[HOW TO COMPLETE THIS TASK]:
Print every line below without adding or leaving out a single word.

Collected data entries:
-- ==== Sys2Proof/Machine/Core.lean ====
section
/-! DEFINITION. The machine as the host takes it. -/

def Sys2Proof.core : Host.Core :=
  { State := Sys2Proof.Machine.State, Fault := Sys2Proof.Machine.Fault, Refusal := Sys2Proof.Machine.Refusal,
    step := Sys2Proof.Machine.step, reset := Sys2Proof.Machine.State.reset }
end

[SOLUTION FOR THIS TASK]:
-- ==== Sys2Proof/Machine/Core.lean ====
section
/-! DEFINITION. The machine as the host takes it. -/

def Sys2Proof.core : Host.Core :=
  { State := Sys2Proof.Machine.State, Fault := Sys2Proof.Machine.Fault, Refusal := Sys2Proof.Machine.Refusal,
    step := Sys2Proof.Machine.step, reset := Sys2Proof.Machine.State.reset }
end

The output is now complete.